(Data records)

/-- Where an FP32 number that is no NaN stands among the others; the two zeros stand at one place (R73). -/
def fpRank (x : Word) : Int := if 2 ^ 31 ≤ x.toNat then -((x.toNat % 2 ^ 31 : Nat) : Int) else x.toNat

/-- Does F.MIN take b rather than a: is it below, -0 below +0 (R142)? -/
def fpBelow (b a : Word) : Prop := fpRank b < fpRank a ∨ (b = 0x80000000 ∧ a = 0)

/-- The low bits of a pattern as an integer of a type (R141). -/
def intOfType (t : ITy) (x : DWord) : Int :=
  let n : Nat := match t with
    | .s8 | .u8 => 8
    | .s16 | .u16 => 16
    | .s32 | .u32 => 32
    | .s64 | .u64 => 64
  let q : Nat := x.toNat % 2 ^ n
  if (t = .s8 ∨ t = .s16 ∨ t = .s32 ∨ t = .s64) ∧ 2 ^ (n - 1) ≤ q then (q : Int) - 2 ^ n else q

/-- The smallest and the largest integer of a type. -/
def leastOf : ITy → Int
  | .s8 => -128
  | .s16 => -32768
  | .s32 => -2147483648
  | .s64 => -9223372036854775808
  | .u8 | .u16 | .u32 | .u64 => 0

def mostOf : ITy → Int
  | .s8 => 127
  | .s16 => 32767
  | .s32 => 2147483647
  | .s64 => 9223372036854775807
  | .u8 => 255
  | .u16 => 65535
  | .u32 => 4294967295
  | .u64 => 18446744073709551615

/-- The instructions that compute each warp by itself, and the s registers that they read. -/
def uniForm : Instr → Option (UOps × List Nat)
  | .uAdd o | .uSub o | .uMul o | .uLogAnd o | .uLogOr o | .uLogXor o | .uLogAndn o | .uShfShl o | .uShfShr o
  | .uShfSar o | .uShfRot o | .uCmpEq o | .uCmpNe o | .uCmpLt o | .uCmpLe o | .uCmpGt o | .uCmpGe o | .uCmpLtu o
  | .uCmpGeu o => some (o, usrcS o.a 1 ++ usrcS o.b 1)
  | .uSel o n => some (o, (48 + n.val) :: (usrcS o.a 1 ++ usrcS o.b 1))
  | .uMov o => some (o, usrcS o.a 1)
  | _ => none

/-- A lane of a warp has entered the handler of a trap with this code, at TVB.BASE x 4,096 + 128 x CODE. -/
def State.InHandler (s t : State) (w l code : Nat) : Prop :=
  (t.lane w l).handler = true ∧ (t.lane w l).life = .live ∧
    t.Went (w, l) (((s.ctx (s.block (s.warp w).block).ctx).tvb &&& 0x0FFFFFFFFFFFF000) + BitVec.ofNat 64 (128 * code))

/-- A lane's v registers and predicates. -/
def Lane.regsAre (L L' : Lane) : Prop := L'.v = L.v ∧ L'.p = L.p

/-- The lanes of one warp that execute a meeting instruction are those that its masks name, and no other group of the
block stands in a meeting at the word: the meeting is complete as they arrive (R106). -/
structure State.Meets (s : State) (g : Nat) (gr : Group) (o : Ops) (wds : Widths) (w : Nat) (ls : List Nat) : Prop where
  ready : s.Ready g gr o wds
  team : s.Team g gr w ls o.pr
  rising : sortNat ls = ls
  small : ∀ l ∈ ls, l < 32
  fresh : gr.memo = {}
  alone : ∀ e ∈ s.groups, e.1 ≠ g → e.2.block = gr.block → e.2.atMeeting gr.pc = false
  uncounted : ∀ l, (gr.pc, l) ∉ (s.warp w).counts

==

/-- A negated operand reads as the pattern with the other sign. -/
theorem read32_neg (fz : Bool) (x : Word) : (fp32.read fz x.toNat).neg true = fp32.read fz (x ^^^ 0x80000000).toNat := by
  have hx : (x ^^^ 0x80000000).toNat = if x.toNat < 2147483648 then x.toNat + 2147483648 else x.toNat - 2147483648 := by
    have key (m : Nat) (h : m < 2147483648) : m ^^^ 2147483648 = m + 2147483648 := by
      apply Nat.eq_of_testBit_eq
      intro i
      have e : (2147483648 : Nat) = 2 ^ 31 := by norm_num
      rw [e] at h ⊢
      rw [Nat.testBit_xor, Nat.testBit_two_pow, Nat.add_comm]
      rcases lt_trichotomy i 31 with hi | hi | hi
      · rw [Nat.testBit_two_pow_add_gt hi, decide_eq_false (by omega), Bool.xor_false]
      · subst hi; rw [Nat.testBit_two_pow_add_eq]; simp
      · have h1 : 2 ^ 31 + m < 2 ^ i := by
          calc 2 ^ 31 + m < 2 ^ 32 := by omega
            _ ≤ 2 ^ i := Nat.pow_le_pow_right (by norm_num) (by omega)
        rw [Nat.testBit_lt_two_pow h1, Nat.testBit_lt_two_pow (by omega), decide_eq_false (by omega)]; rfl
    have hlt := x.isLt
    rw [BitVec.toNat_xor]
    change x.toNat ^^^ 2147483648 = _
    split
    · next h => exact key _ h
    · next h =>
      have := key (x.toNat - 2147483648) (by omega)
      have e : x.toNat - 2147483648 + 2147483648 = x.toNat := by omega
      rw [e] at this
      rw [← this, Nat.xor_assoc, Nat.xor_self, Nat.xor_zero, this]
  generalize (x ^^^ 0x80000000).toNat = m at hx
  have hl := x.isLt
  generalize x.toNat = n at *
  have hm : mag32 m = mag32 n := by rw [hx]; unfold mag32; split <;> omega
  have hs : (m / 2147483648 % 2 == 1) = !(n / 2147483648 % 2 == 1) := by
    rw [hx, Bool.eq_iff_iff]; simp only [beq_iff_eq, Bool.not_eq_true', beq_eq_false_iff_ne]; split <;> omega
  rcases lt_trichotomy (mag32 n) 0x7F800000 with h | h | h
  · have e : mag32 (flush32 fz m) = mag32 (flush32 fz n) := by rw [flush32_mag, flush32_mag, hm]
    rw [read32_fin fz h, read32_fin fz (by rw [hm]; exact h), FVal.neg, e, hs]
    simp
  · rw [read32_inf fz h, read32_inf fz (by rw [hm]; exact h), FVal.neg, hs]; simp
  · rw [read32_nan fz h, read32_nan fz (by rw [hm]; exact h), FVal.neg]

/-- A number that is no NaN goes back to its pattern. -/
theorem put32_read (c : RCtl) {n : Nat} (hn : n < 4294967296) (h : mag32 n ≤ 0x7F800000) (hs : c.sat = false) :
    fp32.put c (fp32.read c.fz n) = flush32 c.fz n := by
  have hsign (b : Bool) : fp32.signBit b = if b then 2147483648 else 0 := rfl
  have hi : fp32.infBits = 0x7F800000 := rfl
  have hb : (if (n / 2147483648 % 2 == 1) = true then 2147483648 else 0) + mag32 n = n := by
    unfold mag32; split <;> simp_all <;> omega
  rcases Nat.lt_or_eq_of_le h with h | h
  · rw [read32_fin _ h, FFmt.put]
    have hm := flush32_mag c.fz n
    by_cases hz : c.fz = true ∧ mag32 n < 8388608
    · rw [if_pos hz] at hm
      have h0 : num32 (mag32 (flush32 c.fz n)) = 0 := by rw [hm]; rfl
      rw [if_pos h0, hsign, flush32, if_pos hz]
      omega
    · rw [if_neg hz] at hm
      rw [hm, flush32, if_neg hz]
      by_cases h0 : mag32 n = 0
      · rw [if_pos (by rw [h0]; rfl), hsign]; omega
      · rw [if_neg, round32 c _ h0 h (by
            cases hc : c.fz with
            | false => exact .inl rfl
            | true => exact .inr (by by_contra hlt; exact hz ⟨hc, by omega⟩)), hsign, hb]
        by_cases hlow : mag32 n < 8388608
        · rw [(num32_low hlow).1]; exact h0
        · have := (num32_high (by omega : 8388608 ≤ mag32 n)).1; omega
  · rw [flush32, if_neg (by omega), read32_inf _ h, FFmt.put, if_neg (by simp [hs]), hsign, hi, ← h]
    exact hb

> **WORK INSTRUCTIONS**
The expected answer is an exact copy of the lines above, beginning at the line with "128 x CODE. -/" and ending at the line with "group of the", with both ends in.

> **REPLY TO THE TASK**
/-- A lane of a warp has entered the handler of a trap with this code, at TVB.BASE x 4,096 + 128 x CODE. -/
def State.InHandler (s t : State) (w l code : Nat) : Prop :=
  (t.lane w l).handler = true ∧ (t.lane w l).life = .live ∧
    t.Went (w, l) (((s.ctx (s.block (s.warp w).block).ctx).tvb &&& 0x0FFFFFFFFFFFF000) + BitVec.ofNat 64 (128 * code))

/-- A lane's v registers and predicates. -/
def Lane.regsAre (L L' : Lane) : Prop := L'.v = L.v ∧ L'.p = L.p

/-- The lanes of one warp that execute a meeting instruction are those that its masks name, and no other group of the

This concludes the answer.